Problem details — Your answer should hold each line of the material that contains the word "length".

Exercise input —
-- ==== Sys2Proof/Machine/Table.lean ====
section
/-!
DEFINITION. The shared table SRAM (Table 3.4) as the blocks read and write it: the replicated regions a lane without the Hoop
does not write (R395), and the dirty lines the holder replicates (R391).
-/
namespace Sys2Proof.Machine

/-- Start of the shared table SRAM. -/
def tsBase : Nat := 0x30000000

/-- The lane holds the Hoop, as its LNK_STAT shows. -/
def Lane.holder (L : Lane) : Bool := L.b F_LNK_STAT_HOLDER

/-- The tables of Table 3.4 that are replicated, by offset: call table, stop list, landing, gain and friction tables, node
directory. -/
def replTable (off : Nat) : Bool := decide (off < 0x2B000) || (decide (0x30000 ≤ off) && decide (off < 0x38000))

/-- A firmware region of LNK_REPLn holds the address. -/
def replRegion (L : Lane) (a : Nat) : Bool :=
  (List.range 16).any fun n =>
    let b := L.f (F_LNK_REPLB_BASE n)
    decide (b ≤ a) && decide (a < b + L.f (F_LNK_REPLL_LEN n))

/-- The address lies in a replicated region (before R391). -/
def Lane.replicated (L : Lane) (a : Nat) : Bool :=
  (decide (tsBase ≤ a) && replTable (a - tsBase)) || replRegion L a

/-- The dirty mark of the line of an address (R391): the number of the next seal edge. -/
def Lane.dirty (L : Lane) (a : Nat) : Lane := { L with lnk := { L.lnk with dirty := sput 0 L.lnk.dirty (a / 64) (L.lnk.seals + 1) } }

/-- The words of a block's write to the table SRAM, from an offset up: performed and marked in the holder, or where the
region is not replicated; otherwise counted in LNK_CNT.SUPPRESS (R395). -/
def Lane.tsWrite (L : Lane) (off : Nat) (ws : List Word) : Lane :=
  let repl := L.replicated (tsBase + off)
  if repl && !L.holder then L.inc F_LNK_CNT_SUPPRESS
  else
    let L := L.tsPut off (ws.flatMap wordBytes)
    if repl then (List.range (ws.length / 16 + 2)).foldl (fun L k => if 64 * k < 4 * ws.length + off % 64 then L.dirty (tsBase + off + 64 * k - off % 64) else L) L
    else L

/-- A word of the table SRAM. -/
def Lane.ts (L : Lane) (off : Nat) : Word := readWord L.tsram off

/-- An effective sill of the landing table and its zone, of an entry that is in use: sill, zone below, zone above (µm) and
the entry's status word. -/
def ltEntry (L : Lane) (buf : Bool) (k : Nat) : Option (Int × Int × Int × Word) :=
  let a := 0x21000 + (if buf then 0x2000 else 0) + 16 * k
  let w2 := readWord L.tsram (a + 8)
  if !w2.getLsbD 31 || L.ue.any (fun x => decide (0x30000000 + a ≤ x) && decide (x < 0x30000000 + a + 16)) then none
  else
    let w1 := readWord L.tsram (a + 4)
    some ((readWord L.tsram a).toInt + signed 16 (bits (readWord L.tsram (a + 12)) 31 16),
      10 * (bits w1 15 0 : Int), 10 * (bits w1 31 16 : Int), w2)

end Sys2Proof.Machine
end

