-- ==== Sys2Proof/Machine/Can.lean ====
section
/-!
DEFINITION. CAN FD ports and the node directory (spec 14, R407 to R435). A frame on the bus is one command; between commands the
bus is idle unless an object is ACTIVE.
-/
namespace Sys2Proof.Machine

/-! ### Codes -/

/-- CAN_CTRL.MODE codes (Table 14.6). -/
def canModeOff : Nat := 0
def canModeNormal : Nat := 1
def canModeListen : Nat := 2
def canModeRestricted : Nat := 3
def canModeLoop : Nat := 4
def canModeAuto : Nat := 5
/-- PSTATE codes (Table 14.7). -/
def psStopped : Nat := 0
def psInteg : Nat := 1
def psRun : Nat := 2
def psSleep : Nat := 3
def psRecover : Nat := 4
/-- ESTATE codes (Table 14.7). -/
def esActive : Nat := 0
def esPassive : Nat := 1
def esBusOff : Nat := 2
/-- STATE codes of an object (Table 14.9). -/
def coFree : Nat := 0
def coPending : Nat := 1
def coActive : Nat := 2
def coDone : Nat := 3
/-- Transmit results (Table 14.3). -/
def crSent : Nat := 1
def crCancelled : Nat := 2
def crError : Nat := 3
def crArbLost : Nat := 4
def crUnmatched : Nat := 5
/-- Status codes 0x40 to 0x42. -/
def stCanBusy : Nat := 0x40
def stCanMode : Nat := 0x41
def stDirBusy : Nat := 0x42

/-! ### Shorthands -/

/-- One controller of a lane. -/
def Lane.cn (L : Lane) (n : Port) : Can := L.can[n]
/-- A controller of a lane updated. -/
def Lane.updCan (L : Lane) (n : Port) (f : Can → Can) : Lane := { L with can := L.can.set n (f L.can[n]) }
/-- An object of a controller updated. -/
def Lane.updObj (L : Lane) (n : Port) (k : CanObjNo) (f : CanObj → CanObj) : Lane :=
  L.updCan n fun c => { c with objs := c.objs.set k (f c.objs[k]) }
/-- Event bit k of a port. -/
def canEvent (n : Port) (k : Nat) (L : Lane) : Lane := L.event (32 + n.val) (evBit k)

/-- The object's frame header (Table 14.9). -/
def CanObj.ide (o : CanObj) : Bool := o.h0.getLsbD 29
def CanObj.fdf (o : CanObj) : Bool := o.h0.getLsbD 30
def CanObj.brs (o : CanObj) : Bool := o.h0.getLsbD 31
def CanObj.dlc (o : CanObj) : Nat := bits o.h1 3 0
def CanObj.rtr (o : CanObj) : Bool := o.h1.getLsbD 4
def CanObj.noRetry (o : CanObj) : Bool := o.h1.getLsbD 5

/-- The data bytes of a DLC (Table 14.1): classical frames carry at most 8. -/
def dlcLen (fdf : Bool) (dlc : Nat) : Nat :=
  if dlc ≤ 8 then dlc
  else if !fdf then 8
  else listGet 64 [12, 16, 20, 24, 32, 48, 64] (dlc - 9)

/-- The order of arbitration fields (ISO 11898-1): base identifier, RTR or SRR, IDE, the rest of the identifier, RTR. -/
def CanObj.arb (o : CanObj) : Nat :=
  let id := bits o.h0 28 0
  let r := if o.rtr then 1 else 0
  if o.ide then id / 2 ^ 18 * 2 ^ 21 + 2 ^ 20 + 2 ^ 19 + id % 2 ^ 18 * 2 + r
  else id % 2 ^ 11 * 2 ^ 21 + r * 2 ^ 20

/-- The objects in a state, lowest number first. -/
def Can.inState (c : Can) (st : Nat) : List CanObjNo := (List.finRange 32).filter fun k => c.objs[k].st == st

/-- The ACTIVE object. -/
def Can.active (c : Can) : Option CanObjNo := (c.inState coActive).head?

/-- The PENDING object with the lowest arbitration field, the lower number of equals (R413). -/
def Can.best (c : Can) : Option CanObjNo :=
  (c.inState coPending).foldl (fun b k => match b with
    | some j => if c.objs[k].arb < c.objs[j].arb then some k else some j
    | none => some k) none

/-- The counts the registers show: NFREE, TXDONE, the FIFO levels. -/
def canShow (n : Port) (L : Lane) : Lane :=
  let c := L.cn n
  let done := (c.inState coDone).foldl (fun x k => x + 2 ^ k.val) 0
  let free := ((c.inState coFree).filter fun k => k.val < 28).length
  let L := (L.s (F_CAN_TXQSTAT_NFREE n) free).s (F_CAN_TXDONE_D n) done
  (L.s (F_CAN_RXSTAT_LEVEL n 0) c.rx[0].length).s (F_CAN_RXSTAT_LEVEL n 1) c.rx[1].length

/-- An object completes (R414): DONE with a result, event [18]. -/
def canDone (n : Port) (k : CanObjNo) (result : Nat) (late shadow : Bool) (L : Lane) : Lane :=
  let L := L.updObj n k fun o => { o with st := coDone, result := result, late := late, shadow := shadow, cancel := false }
  let L := L.updCan n fun c => if c.probe = some k then { c with probe := none } else c
  canEvent n 18 (canShow n L)

/-! ### The choice of what is sent (R413, R417, R431) -/

/-- May the controller send on its bus, or to itself in LOOPBACK? -/
def Lane.canSends (L : Lane) (n : Port) : Bool :=
  L.f (F_CAN_STAT_PSTATE n) == psRun && L.f (F_CAN_STAT_ESTATE n) != esBusOff &&
  ((L.cn n).mode == canModeLoop || ((L.cn n).mode == canModeNormal && L.holder && (L.cn n).drive && !(L.cn n).busy))

/-- An object becomes ACTIVE; an FD frame carries ESI as the error state is (Table 14.1). -/
def canStart (n : Port) (k : CanObjNo) (L : Lane) : Lane :=
  L.updObj n k fun o => { o with st := coActive, esi := o.fdf && L.f (F_CAN_STAT_ESTATE n) == esPassive }

/-- At the bus idle the object of R413 becomes ACTIVE; none while LONE is set (R417). -/
def canOffer (n : Port) (L : Lane) : Lane :=
  if !L.canSends n || L.b (F_CAN_STAT_LONE n) || (L.cn n).active.isSome then L
  else match (L.cn n).best with
    | some k => canStart n k L
    | none => L

/-- The probe frame is attempted (R417): the probe object, else the first in the order of R413. -/
def canProbe (n : Port) (L : Lane) : Lane :=
  if !L.canSends n || !L.b (F_CAN_STAT_LONE n) || (L.cn n).active.isSome then L
  else
    let k := match (L.cn n).probe with
      | some k => some k
      | none => (L.cn n).best
    match k with
    | some k => canStart n k (L.updCan n fun c => { c with probe := some k })
    | none => L

/-! ### Modes (R426) -/

/-- The mode written comes into force; an autobaud starts with its first candidate (R428). -/
def canEnter (n : Port) (L : Lane) : Lane :=
  let was := (L.cn n).mode
  let m := L.f (F_CAN_CTRL_MODE n)
  let L := L.updCan n fun c => { c with mode := m, wait := false }
  if was = m then L
  else
    let L := L.s (F_CAN_STAT_ABAUD_TMO n) 0
    let cands := (List.range 4).filter fun i => (L.f (F_CAN_ABCFG_MASK n)).testBit i
    let L := L.updCan n fun c => { c with cand := if m = canModeAuto then cands.head? else none, good := 0 }
    let L := if m = canModeAuto then L.s (F_CAN_STAT_ABDONE n) 0 else L
    if m = canModeOff then L.s (F_CAN_STAT_PSTATE n) psStopped
    else if was = canModeOff then
      let L := if L.f (F_CAN_SPSTAT_DTSEG1 n) = 0 then L.s (F_CAN_SPSTAT_DTSEG1 n) (L.f (F_CAN_DBT_DTSEG1 n)) else L
      L.s (F_CAN_STAT_PSTATE n) psInteg
    else canOffer n L

/-- The controller enters SLEEP (R432). -/
def canSleep (n : Port) (L : Lane) : Lane :=
  (L.s (F_CAN_STAT_PSTATE n) psSleep).updCan n fun c => { c with dec := 0, sleepDue := false }

/-- The bus idle: SLEEP or a mode that waits comes into force, or the next object is offered; not while a frame is on the bus. -/
def canIdle (n : Port) (L : Lane) : Lane :=
  if (L.cn n).busy || (L.cn n).active.isSome then L
  else if (L.cn n).sleepDue then canSleep n L
  else if (L.cn n).wait then canEnter n L
  else canOffer n L

/-- No frame of another node is on the bus any more. -/
def canQuiet (n : Port) (L : Lane) : Lane := L.updCan n fun c => { c with busy := false }

/-- The state of a controller that has integrated: running, or in bus-off its recovery, where that has begun (R427). -/
def Lane.canRuns (L : Lane) (n : Port) : Nat :=
  if L.f (F_CAN_STAT_ESTATE n) ≠ esBusOff then psRun else if (L.cn n).recov then psRecover else psStopped

/-- The controller has seen 11 recessive bits (R426, R434); one in bus-off goes on with its recovery (R427; DEDUCED, log 172). -/
def canInteg (n : Port) (L : Lane) : Lane :=
  if L.f (F_CAN_STAT_PSTATE n) = psInteg then canIdle n ((canQuiet n L).s (F_CAN_STAT_PSTATE n) (L.canRuns n)) else L

/-! ### Fault confinement (R427, ISO 11898-1) -/

/-- The controller keeps counting errors: not in bus monitoring or restricted operation. -/
def Lane.canCounts (L : Lane) (n : Port) : Bool := (L.cn n).mode == canModeNormal

/-- The counters take new values; the error state follows (R427). -/
def canCounters (n : Port) (tec rec_ : Nat) (L : Lane) : Lane :=
  let was := L.f (F_CAN_STAT_ESTATE n)
  let L := (L.s (F_CAN_EC_TEC n) (min tec 255)).s (F_CAN_EC_REC n) (min rec_ 255)
  if was = esBusOff then L
  else if 255 < tec then
    let L := (L.s (F_CAN_STAT_ESTATE n) esBusOff).s (F_CAN_STAT_BUSOFF_S n) 1
    let L := L.updCan n fun c => { c with recov := L.b (F_CAN_CTRL_BOAUTO n) }
    canEvent n 19 (L.s (F_CAN_STAT_PSTATE n) (L.canRuns n))
  else
    let st := if 127 < tec ∨ 127 < rec_ then esPassive else esActive
    if st = was then L
    else canEvent n 19 ((L.s (F_CAN_STAT_ESTATE n) st).stick (st == esPassive) (F_CAN_STAT_PASSIVE_S n))

/-- An error is counted by kind (Table 14.8). -/
def canErrCount (n : Port) (e : CanErr) (L : Lane) : Lane :=
  L.inc (match e with
    | .bit => F_CAN_ERRCNT0_BIT n
    | .stuff => F_CAN_ERRCNT0_STUFF n
    | .form => F_CAN_ERRCNT0_FORM n
    | .crc => F_CAN_ERRCNT0_CRC n
    | .ack => F_CAN_ERRCNT1_ACK n)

Problem solution —
    if repl then (List.range (ws.length / 16 + 2)).foldl (fun L k => if 64 * k < 4 * ws.length + off % 64 then L.dirty (tsBase + off + 64 * k - off % 64) else L) L
  let free := ((c.inState coFree).filter fun k => k.val < 28).length
  (L.s (F_CAN_RXSTAT_LEVEL n 0) c.rx[0].length).s (F_CAN_RXSTAT_LEVEL n 1) c.rx[1].length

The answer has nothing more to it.